--- RECORDS TO USE ---
-- ==== Sys2Proof/Machine/MatchFinder.lean ====
section
/-! DEFINITION. The Match Finder commands (spec/41_match_finder.md R130 to R136). -/

namespace Sys2Proof.Machine

/-- `mf_register(key, pos)` on a window of capacity `w` (R130): the entry goes to the newest end, and if the
window then exceeds its capacity the oldest entry goes. -/
def mfRegister (w : Nat) (e : MfEntry) (mf : List MfEntry) : List MfEntry :=
  if w < (mf ++ [e]).length then (mf ++ [e]).drop 1 else mf ++ [e]

/-- `mf_locate(key)` (R132): the positions of the entries with this key, most recent first. -/
def mfLocate (key : Word) (mf : List MfEntry) : List Word :=
  (mf.reverse.filter fun e => e.key = key).map fun e => e.pos

/-- MF_RESET (R133). -/
def mfResetOp (d : Data) : Except FaultKind Data := .ok { d with mf := [] }

/-- MF_REGISTER (R134). -/
def mfRegisterOp (d : Data) : Except FaultKind Data :=
  .ok { d with mf := mfRegister d.window.toNat ⟨d.keyArg, d.arg1⟩ d.mf }

/-- MF_LOCATE (R136): LOCQ is replaced, and the whole list is returned (not cut to LB). -/
def mfLocateOp (d : Data) : Except FaultKind Data :=
  .ok { d with
    locq := mfLocate d.keyArg d.mf
    result0 := BitVec.ofNat 32 (mfLocate d.keyArg d.mf).length }

/-- MF_RESET (R133). -/
def execMfReset (s : State) : Host.Outcome State Fault Refusal := runCommand mfResetOp s

/-- MF_REGISTER (R134). -/
def execMfRegister (s : State) : Host.Outcome State Fault Refusal := runCommand mfRegisterOp s

/-- MF_LOCATE (R136). -/
def execMfLocate (s : State) : Host.Outcome State Fault Refusal := runCommand mfLocateOp s

end Sys2Proof.Machine
end

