-- ==== Sys2Proof/Laws/HostPort.lean ====
section
/-! SUPPORT. The merged access sequence of the bus masters (spec/20_memory.md R75). -/

namespace Sys2Proof.Machine

@[simp] theorem mergeMasters_nil (ps : List (List Turn)) : mergeMasters [] ps = [] := rfl

/-- One master's accesses reach the block in its program's order. -/
theorem mergeMasters_one (n : Nat) (p : List Turn) : mergeMasters (List.replicate n 0) [p] = p.take n := by
  induction n generalizing p with
  | zero => simp
  | succ n ih => cases p <;> simp [List.replicate_succ, mergeMasters, ih]

theorem ofFn_one {α : Type} {m : Nat} (h : m = 1) (f : Fin m → α) : List.ofFn f = [f ⟨0, by omega⟩] := by
  subst h
  rfl

@[simp] theorem withMasters_data (s : State) (ps : Fin Config.masters → List Turn) (o : List (Fin Config.masters)) :
    (s.withMasters ps o).data = s.data := rfl

/-- Where a claim fixes MASTERS to 1, the turns to come are those of the one host's program, in order. -/
theorem withMasters_one (h : Config.masters = 1) (s : State) (ps : Fin Config.masters → List Turn)
    (o : List (Fin Config.masters)) :
    (s.withMasters ps o).script = (ps ⟨0, by omega⟩).take o.length := by
  have ho : o.map (fun m => m.val) = List.replicate o.length 0 := by
    rw [List.eq_replicate_iff]
    exact ⟨List.length_map _, fun x hx => by
      obtain ⟨m, -, rfl⟩ := List.mem_map.mp hx
      omega⟩
  simp only [State.withMasters, ofFn_one h, ho, mergeMasters_one]

end Sys2Proof.Machine
end

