-- ==== Sys2Proof/Laws/Ops.lean ====
section
/-! SUPPORT. The shared operations of every meaning: a command either completes or records the fault it met
(`runCommand`), recording a fault leaves exactly R270's record (`raise`), and a turn of the script is what
`step` takes. Later proofs cite these and unfold none of them. -/

namespace Sys2Proof.Machine

/-- `raise` leaves the record of R270. -/
theorem raise_recorded (k : FaultKind) (src : Bool) (info : Word) (s : State) :
    (raise k src info s).recorded k src info := ⟨rfl, rfl, rfl, rfl, rfl⟩

/-- A command's fault is recorded with the pending word as its info (R270). -/
theorem raiseCommand_recorded (k : FaultKind) (s : State) : (raiseCommand k s).recorded k false s.data.pending :=
  raise_recorded k false s.data.pending s

/-- A host access's fault is recorded with the register offset as its info (R270). -/
theorem raiseAccess_recorded (k : FaultKind) (off : BitVec 8) (s : State) :
    (raiseAccess k off s).recorded k true (off.zeroExtend 32) :=
  raise_recorded k true (off.zeroExtend 32) s

theorem runCommand_ok {f : Data → Except FaultKind Data} {s : State} {d : Data} (h : f s.data = .ok d) :
    runCommand f s = .next (s.completed d) := by
  simp [runCommand, h, State.completed]

theorem runCommand_error {f : Data → Except FaultKind Data} {s : State} {k : FaultKind} (h : f s.data = .error k) :
    runCommand f s = .next (raiseCommand k s) := by
  simp [runCommand, h]

/-- Everything a command can do: complete, or record the fault it met. -/
theorem runCommand_cases (f : Data → Except FaultKind Data) (s : State) :
    (∃ d, f s.data = .ok d ∧ runCommand f s = .next (s.completed d))
      ∨ ∃ k, f s.data = .error k ∧ runCommand f s = .next (raiseCommand k s) := by
  cases h : f s.data with
  | ok d => exact .inl ⟨d, rfl, runCommand_ok h⟩
  | error k => exact .inr ⟨k, rfl, runCommand_error h⟩

/-- Inversion of `runCommand`: a next state is a completion or a recorded fault. -/
theorem runCommand_next {f : Data → Except FaultKind Data} {s t : State} (h : runCommand f s = .next t) :
    (∃ d, f s.data = .ok d ∧ t = s.completed d) ∨ ∃ k, f s.data = .error k ∧ t = raiseCommand k s := by
  rcases runCommand_cases f s with ⟨d, hd, hr⟩ | ⟨k, hk, hr⟩ <;> rw [hr] at h <;> cases h
  · exact .inl ⟨d, hd, rfl⟩
  · exact .inr ⟨k, hk, rfl⟩

@[simp] theorem completed_busy (s : State) (d : Data) : (s.completed d).busy = false := rfl
@[simp] theorem completed_data (s : State) (d : Data) : (s.completed d).data = d := rfl
@[simp] theorem completed_fault (s : State) (d : Data) : (s.completed d).fault = s.fault := rfl
@[simp] theorem completed_faultCode (s : State) (d : Data) : (s.completed d).faultCode = s.faultCode := rfl
@[simp] theorem completed_faultSrc (s : State) (d : Data) : (s.completed d).faultSrc = s.faultSrc := rfl
@[simp] theorem completed_faultInfo (s : State) (d : Data) : (s.completed d).faultInfo = s.faultInfo := rfl
@[simp] theorem completed_script (s : State) (d : Data) : (s.completed d).script = s.script := rfl
@[simp] theorem completed_reads (s : State) (d : Data) : (s.completed d).reads = s.reads := rfl
@[simp] theorem completed_free (s : State) (d : Data) : (s.completed d).free = s.free := rfl

/-- The step of a state with a turn to come is that turn. -/
theorem step_cons {s : State} {t : Turn} {ts : List Turn} (h : s.script = t :: ts) :
    step s = takeTurn t s.inTurn := by
  simp [step, h, State.inTurn]

/-- Where the engine's turn is next, the step is the engine's turn. -/
theorem step_engineNext {s : State} (h : s.engineNext) : step s = engineTurn s.inTurn := by
  rcases h with h | ⟨ts, h⟩
  · simp only [step, h, State.inTurn, List.tail_nil]
    rw [← h]
  · exact step_cons h

/-- `withFetchWord` makes the engine's turn the next one. -/
theorem withFetchWord_engineNext (s : State) (nbits w : Nat) : (s.withFetchWord nbits w).engineNext := by
  unfold State.engineNext State.withFetchWord
  cases s.script with
  | nil => exact .inl rfl
  | cons t ts => exact .inr ⟨_, rfl⟩

end Sys2Proof.Machine
end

--- WHAT IS NEEDED ---
State the number of lines in the records that include the word "zeroExtend", and add nothing to it.

--- ANSWER TO THIS PROBLEM ---
2